Task goal:
In the records below, find each line containing the word "advised" and copy it.

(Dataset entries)

-- ==== Sys2Proof/Machine/Dock.lean ====
section
/-! DEFINITION. The Dock: host accesses through BAR2 (14 R414, R415), bay tags and bay commands (R416 to R418). -/

namespace Sys2Proof.Machine

def Device.base (v : Device) : Base := v.work.base
def Device.setBase (v : Device) (b : Base) : Device := { v with work := { v.work with base := b } }
def Device.onBase (v : Device) (f : Base → Base) : Device := v.setBase (f v.work.base)
/-- An effect on the data path alone. -/
def Device.onWork (v : Device) (f : Work → Work) : Device := { v with work := f v.work }

def Device.answer (v : Device) (r : Resp) : Device := v.onBase fun b => { b with resp := r }

/-- A unit's transfer is put off: a stack answers it with a ticket, and a far-tier request waits at the I/O die (05 R148, R156). -/
def Device.putOff (v : Device) (o : Occur) : Device :=
  (if o.event = 0x50 ∨ o.event = 0x51 then v.onBase fun b => b.note { o with event := 0x53, adds := 1, addr := none } else v).answer .held

/-- The data path's work becomes w, made of the requests that w counts. Where one of them is not admitted the work is put off whole: its sender makes
it again (log entry 14). -/
def Device.take (v : Device) (w : Work) : Device :=
  match (w.base.occurs.take (w.base.occurs.length - v.base.occurs.length)).reverse.find? fun o => !v.mem.admits v.base o with
  | none => { v with work := w }
  | some o => v.putOff o

/-- The work of a command of the data path. -/
def Device.doWork (v : Device) (f : Work → Work) : Device := v.take (f v.work)

/-- A memory request by the device's own path. -/
def Device.onMem (v : Device) (f : MemSys → Base → Base × MemSys) : Device :=
  let (b, m) := f v.mem v.work.base
  { v.setBase b with mem := m }

/-- The bays of partition p. -/
def Device.bays (v : Device) (p : Nat) : BaySt := (Map.find p v.dock.bays).getD {}
def Device.setBays (v : Device) (p : Nat) (s : BaySt) : Device :=
  { v with dock := { v.dock with bays := if s = {} then Map.del p v.dock.bays else Map.put p s v.dock.bays } }

/-- The tag of a bay in force on I/O die n (14 R415, R417). -/
def BaySt.tag (s : BaySt) (n bay : Nat) : Nat := (Map.find (n * 65536 + bay) s.tags).getD s.base

/-- A tag set on I/O die n. -/
def BaySt.setTag (s : BaySt) (n bay t : Nat) : BaySt :=
  { s with tags := if t = s.base then Map.del (n * 65536 + bay) s.tags else Map.put (n * 65536 + bay) t s.tags }

/-- The Dock of partition p: base address and number of bays (14 R414, R425). -/
def Base.dockBase (b : Base) (p : Nat) : Nat := (b.rd .DOCK_PT_DOCK 40 0 p).toNat % 2 ^ 52
def Base.dockBays (b : Base) (p : Nat) : Nat := b.rf 0 16 .DOCK_PT_DOCKSIZE 40 0 p

/-- A logged access of the Dock (14 R415, R427). -/
def Base.dockLog (b : Base) (p bay : Nat) (write : Bool) (L : Nat) (range : Bool) : Base :=
  let b := b.countSat 1 32 32 .DOCK_DOCKLOG 40 0 p
  b.wf 0 32 (bay % 2 ^ 15 + b2n write * 2 ^ 15 + L * 2 ^ 16 + b2n range * 2 ^ 19) .DOCK_DOCKLOG 40 0 p

/-- The PCIe port of a link's I/O die as a source (15 R452). -/
def portSrc (L : Nat) : Src := ⟨io (L / 2), 5⟩

/-- The link serves its partition's requests: the lock is set and the link is in service (14 R410). -/
def Base.linkServes (b : Base) (L : Nat) : Option Nat := if b.locked && b.linkUp L then b.partOfLink L else none

/-- What an access through BAR2 meets: an address to serve, or the state in which it ends (14 R414, R415). A write of more than the maximum payload,
or an access that no packet can make, is none (R401). -/
def Device.dockCheck (v : Device) (L off n : Nat) (write : Bool) : Option Nat × Device :=
  match v.base.linkServes L with
  | none => (none, v)
  | some p =>
    if n = 0 ∨ 4096 < off % 4096 + n ∨ 2 ^ 36 ≤ off ∨ (write ∧ 512 < n) then (none, v)
    else
      let bay := off / 2 ^ 21
      if v.base.dockBays p ≤ bay then
        (none, v.onBase fun b => { (b.dockLog p bay write L true).hostEvent p 2 0x0D04 (portSrc L) with resp := .error })
      else if (v.bays p).tag (L / 2) bay = 1 then (some (v.base.dockBase p + off), v)
      else
        (none, v.onBase fun b =>
          { (b.dockLog p bay write L false).hostEvent p 1 0x0D03 (portSrc L) with
            resp := if write then .error else .bytes (List.replicate n 0) true })

/-- The memory request of a host access (14 R405, R414). -/
def hostOp (p L : Nat) (err : MemErr) (stays : Bool) : MemOp :=
  { master := hostMaster p
    part := none
    die := io (L / 2)
    unit := 5
    waybill := 0
    sealchk := false
    requester := .port L
    err := err
    stays := stays }

/-- Payload bytes of requests received or of completions sent by a PCIe port: events 0x70 and 0x71 (17 R493). -/
def Base.notePort (b : Base) (L event n a : Nat) : Base :=
  b.note { die := io (L / 2), unit := 5, event := event, adds := n, cls := 6, identity := none, part := b.partOfLink L, addr := some a, waybill := 0 }

/-- A posted write of a link that met an error response: the port signals an Unsupported Request (14 R405). DEDUCED (log entry 166): a write that a
rule drops with an event of its own met one. -/
def Device.signalled (v : Device) (L : Nat) : Device :=
  if v.base.resp = .error then v.onBase fun b => b.setLink L { b.link L with aerUncor := (b.link L).aerUncor ||| 2 ^ 20 } else v

/-- A read of a link that met an error response completes with Unsupported Request status (14 R405): an advisory error, which Advanced Error Reporting
counts among the correctable ones and reports unless it is masked (log entry 151). -/
def Device.advised (v : Device) (L : Nat) : Device :=
  if v.base.resp = .error then
    v.onBase fun b =>
      let l := b.link L
      let b := b.setLink L { l with aerCor := l.aerCor ||| 2 ^ 13 }
      if l.aerMask.testBit 13 then b else b.countSat 1 0 48 .DOCK_PCIE_CERR (io (L / 2)) 0 (L % 2)
  else v

/-- DOCK_HOST_READ (14 R405, R414, R415). -/
def Device.hostRead (v : Device) (L off n : Nat) (err : MemErr) (stays : Bool) : Device :=
  (match v.dockCheck L off n false with
  | (none, v) => v
  | (some a, v) =>
    (v.onBase fun b => b.notePort L 0x71 n a).onMem fun m b => m.read b (hostOp ((v.base.partOfLink L).getD 0) L err stays) a n).advised L

/-- DOCK_HOST_WRITE (14 R405, R414, R415). -/
def Device.hostWrite (v : Device) (L off : Nat) (data : List Byte) (bad : Bool) (err : MemErr) (stays : Bool) : Device :=
  (match v.dockCheck L off data.length true with
  | (none, v) => v
  | (some a, v) =>
    (v.onBase fun b => b.notePort L 0x70 data.length a).onMem fun m b =>
      m.write b (hostOp ((v.base.partOfLink L).getD 0) L err stays) a data bad).signalled L

/-- Fields of a DOCK_BAYCMD value (14 R427). -/
def bayFirst (d : Nat) : Nat := d % 2 ^ 15
def bayCount (d : Nat) : Nat := d / 2 ^ 15 % 2 ^ 15 + 1
def bayExpect (d : Nat) : Nat := d / 2 ^ 30 % 4
def bayNew (d : Nat) : Nat := d / 2 ^ 32 % 4
def bayAny (d : Nat) : Bool := d.testBit 34
def bayQuery (d : Nat) : Bool := d.testBit 35

/-- A command is checked on the fields it uses (14 R416). -/
def Base.bayBad (b : Base) (p d : Nat) : Bool :=
  if bayQuery d then decide (b.dockBays p ≤ bayFirst d)
  else decide (b.dockBays p < bayFirst d + bayCount d) || bayNew d == 3 || (!bayAny d && bayExpect d == 3)

/-- The bays that a command matches, on I/O die n (14 R416). -/
def BaySt.hits (s : BaySt) (n d : Nat) : List Nat :=
  (upto (bayCount d) (bayFirst d)).filter fun bay => bayAny d || s.tag n bay == bayExpect d

/-- DOCK_BAYRES after a command, from the tags that the last I/O die n to take it still holds (14 R416, R427). -/
def BaySt.result (s : BaySt) (n d : Nat) : Nat :=
  let bays := upto (bayCount d) (bayFirst d)
  let changed := (bays.filter fun bay => (bayAny d || s.tag n bay == bayExpect d) && s.tag n bay != bayNew d).length
  let miss := if bayAny d then none else bays.find? fun bay => s.tag n bay != bayExpect d
  changed + (match miss with
    | some m => m * 2 ^ 16 + 2 ^ 31
    | none => 0) + 2 ^ 34

/-- What an access reads of a register: all of it (0), or its lower (1) or upper (2) half (00 R6). -/
def regPart (part : Nat) (x : Word) : Word :=
  if part = 0 then x else BitVec.ofNat 64 (if part = 2 then x.toNat / 2 ^ 32 else x.toNat % 2 ^ 32)

/-- The part of a register that an access of a size at an address covers. -/
def accessPart (addr size : Nat) : Nat := if size = 8 then 0 else if addr % 8 = 4 then 2 else 1

/-- A command of the partition has been written into DOCK_BAYRES: the reads held for it are answered (14 R417). -/
def Device.bayDone (v : Device) (p res : Nat) : Device :=
  let s := v.bays p
  let v := v.onBase fun b => b.wr (BitVec.ofNat 64 res) .DOCK_BAYRES 40 0 p
  let v := v.setBays p { s with running := none, readers := (s.readers.filter fun k => 1 < k.1).map fun k => (k.1 - 1, k.2) }
  match s.readers.find? fun k => decide (k.1 ≤ 1) with
  | some k => v.answer (.value (regPart k.2 (BitVec.ofNat 64 res)))
  | none => v

/-- The commands of a partition are taken one at a time: those that change no tag run at once (14 R416, R417). -/
def Device.bayNext (v : Device) (p : Nat) : Nat → Device
  | 0 => v
  | k + 1 =>
    let s := v.bays p
    match s.running, s.waiting with
    | none, d :: rest =>
      let v' := v.setBays p { s with waiting := rest }
      if v.base.bayBad p d then ((v'.bayDone p (2 ^ 34 + 2 ^ 35)).onBase fun b => b.hostEvent p 3 0x0D05 io0).bayNext p k
      else if bayQuery d then (v'.bayDone p (s.tag 0 (bayFirst d) * 2 ^ 32 + 2 ^ 34)).bayNext p k
      else v.setBays p { s with waiting := rest, running := some (d, []) }
    | _, _ => v

/-- BAY_COMMAND, BAY_QUERY: a write to DOCK_BAYCMD arrives at IO0 (14 R416, R417). -/
def Device.bayCommand (v : Device) (p d : Nat) : Device :=
  let s := v.bays p
  (v.setBays p { s with waiting := s.waiting ++ [d] }).bayNext p (s.waiting.length + 1)

/-- BAY_TAG_IN_FORCE: the command that runs takes force on I/O die n; with the fourth die, DOCK_BAYRES is written (14 R417). -/
def Device.bayInForce (v : Device) (p n : Nat) : Device :=
  let s := v.bays p
  match s.running with
  | some (d, dies) =>
    if 4 ≤ n ∨ dies.contains n then v
    else
      let after := (s.hits n d).foldl (fun (t : BaySt) bay => t.setTag n bay (bayNew d)) s
      if dies.length = 3 then
        ((v.setBays p { after with running := some (d, n :: dies) }).bayDone p (s.result n d)).bayNext p (s.waiting.length + 1)
      else v.setBays p { after with running := some (d, n :: dies) }
  | none => v

/-- A read of DOCK_BAYRES, or of a half of it, waits for the commands that arrived before it (14 R417). -/
def Device.bayRead (v : Device) (p part : Nat) : Device :=
  let s := v.bays p
  let ahead := s.waiting.length + (if s.running.isSome then 1 else 0)
  if ahead = 0 then v.answer (.value (regPart part (v.base.rd .DOCK_BAYRES 40 0 p)))
  else (v.setBays p { s with readers := s.readers ++ [(ahead, part)] }).answer .held

end Sys2Proof.Machine
end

Answer to this problem:
def Device.advised (v : Device) (L : Nat) : Device :=
    (v.onBase fun b => b.notePort L 0x71 n a).onMem fun m b => m.read b (hostOp ((v.base.partOfLink L).getD 0) L err stays) a n).advised L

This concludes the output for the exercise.